LAHORE, April 30: A boy suffering from psychological trauma at Children's Hospital alleged on Friday that he had been tortured by his teacher at a seminary in Faisalabad.
"I was punished by the teacher who wanted to make an example of me because I dared escape the daily routine of beatings at the seminary," 11-year-old Atif Rehman told Dawn at the hospital.
The case came to light when a complaint was formally lodged with the Human Rights Commission of Pakistan (HRCP) a couple of days ago, its official, Mehboob Ahmad Khan, said. "A doctor whose servant was a close relative of the boy wanted us to probe the matter." He said the HRCP was collecting facts of the incident.
Treatment notes read that the boy was received unconscious at the hospital with a head injury and bruises all over the body. He later complained of abdominal pain and respiratory distress.
"His mother has been asked to work on him to divert his attention from pain. He is still frightened," a clinical psychologist wrote in treatment notes, adding that anti-depressants had been prescribed for him until further investigation.
The boy would cry and shout with fear whenever he saw a bearded man, a doctor on duty said, insisting that he not be named. "It has happened twice during his stay at the hospital that he would start crying on seeing a bearded doctor. It is a phobia, which could last for the rest of his life."
Atif said it was his own decision to get admission to a madressah, and a friend helped him get enrolled in the seminary of Makkah Masjid, Street 7, Mansoorabad, Faisalabad.
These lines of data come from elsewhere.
-- ==== Sys2Proof/Machine/State.lean ====
section
/-! DEFINITION. State as plain data. The Codec Core itself holds none (R20): what stands here is the
instance parameter, the caller's side (R9, R28) and the values the caller was handed. INVENTORY.md,
'## State', lists every field with its rule. -/

namespace Sys2Proof.Machine

/-- The error taxonomy: exactly two members (R160). -/
inductive CodecError where
  | invalidInput
  | indexOutOfRange
  deriving DecidableEq, Repr

/-- The decoder's status: one of four (R74). -/
inductive Status where
  | noError
  | singleBitCorrected
  | doubleErrorDetected
  | unresolvable
  deriving DecidableEq, Repr

/-- The values on the output ports of the wrapper `secded_core` (R79). -/
structure CorePorts where
  /-- `y_o[L-1:0]` -/
  y           : Word
  /-- `status_o[1:0]` (R74) -/
  status      : BitVec 2
  /-- `pos_valid_o` -/
  posValid    : Bool
  /-- `pos_o[R-1:0]` -/
  pos         : Word
  /-- `idx_o[IW-1:0]` -/
  idx         : Word
  /-- `syndrome_o[R-1:0]` -/
  syndrome    : Word
  /-- `par_mismatch_o` -/
  parMismatch : Bool
  /-- `err_o[1:0]` (R75) -/
  err         : BitVec 2
  deriving DecidableEq, Repr

/-- One call of the caller: a request word on the wrapper (R79), or a string-level call (R107, R135,
R154). A data operand `none` is the omitted operand of R87 and means `cur`; a declared width `none` is
the one-argument form of `encode`, whose width is the instance's (R107). -/
inductive Call where
  | request (w : Word)
  | encode (s : Option (List Char)) (m : Option Int)
  | decode (s : Option (List Char))
  | flip (s : Option (List Char)) (k : Int)
  deriving DecidableEq, Repr

/-- What a call returns: a result or an error, with no data beside the error (R44, R172). -/
inductive Reply where
  | error (e : CodecError)
  | data (t : List Char)
  | decoded (t : List Char) (status : Status) (idx : Option Nat)
  deriving DecidableEq, Repr

/-- The host's last non-data result (95_test_vectors.md section 5). -/
inductive Last where
  | error (e : CodecError)
  | decoded (status : Status) (idx : Option Nat)
  deriving DecidableEq, Repr

structure State where
  /-- The instance parameter `M` (R6); no call writes it. -/
  width      : DataWidth
  /-- The caller's pending calls, oldest first (R22, R195). -/
  calls      : List Call
  /-- The host's current codeword string (R28). -/
  cur        : List Char
  /-- The host's last non-data result (D20). -/
  last       : Option Last
  /-- What the last call returned (R169, R195); none before the first call. -/
  reply      : Option Reply
  /-- The wrapper's output ports at its last request (R79, R191); none before the first request. -/
  ports      : Option CorePorts
  /-- THE MODEL'S OWN counter, for the free values on the ports of a failing request (log entry 5). -/
  freshCount : Nat
  deriving DecidableEq, Repr

/-- The data width of the instance. -/
def State.m (s : State) : Nat := s.width.bits

/-- Why a step stops. No operation of the hardware stops: errors are results (R169, R200). -/
inductive Fault where
  /-- Raised by step alone, when the caller's next call is a request word whose width is not that of the
  instance's request port: such a word cannot be presented (R43, R85, R194). SAFE (log entry 7). -/
  | requestWidth
  deriving DecidableEq, Repr

/-- Why the model has no meaning for an operation. -/
inductive Refusal where
  /-- Answered by exec alone for an operation that has no meaning yet; no arm does. SAFE. -/
  | notModelled (mnemonic : String)
  deriving DecidableEq, Repr

/-- The machine before its first call. The hardware has no reset (R190) and no state to reset (R31); the
values are the model's own, log entries 2 to 5. -/
def State.reset : State where
  width      := Config.resetWidth
  calls      := []
  cur        := Config.initialCur
  last       := none
  reply      := none
  ports      := none
  freshCount := 0

end Sys2Proof.Machine
end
"We did not object to his decision, knowing that his learning the Quran by heart would help us enter paradise," said his father, Muhammad Aashiq of the Nankana Sahib. A father of three sons and as many daughters, Mr Ashiq added that he had been jobless since an accident around two years ago. He was a driver by profession, he added.
Atif said he started studying at the seminary four months ago and soon came to know that the teacher subjected students to physical torture. The teacher would hang the students with chains and treat them like animals, he said. For some time, he put up with the beatings, but ran away from the madressah on April 13.
"I had been roaming around in Faisalabad for two days when a man helped me board a bus for my native village." He said he reached home on April 18, but the very next day a boy from the seminary approached his parents and he was again taken to Faisalabad.
The boy said that at the seminary he was detained in a room and his hands and legs were chained. He alleged that the teacher, Maulvi Mahboob Aalam, beat him up with chains and iron rods and tied him with electric wire. He claimed that the teacher gave him poison, mixing it with milk.
His father said the teacher approached him and asked him to take his son back home, claiming that the boy was having fits. He added that together with a friend he reached Faisalabad and found that his son was locked in a room, he was not in his senses and was bleeding from mouth and nose.
"We took him to the Nankana Sahib as we did not have money for his treatment, but we had to admit him to a hospital the next day when doctors told us that he had little chance to survive. Then we brought him to Lahore."
The HRCP official said that Punjab Chief Minister's Adviser on Rights of Children Dr Faiza Asghar had taken up the case. "We are planning to take legal action in this regard."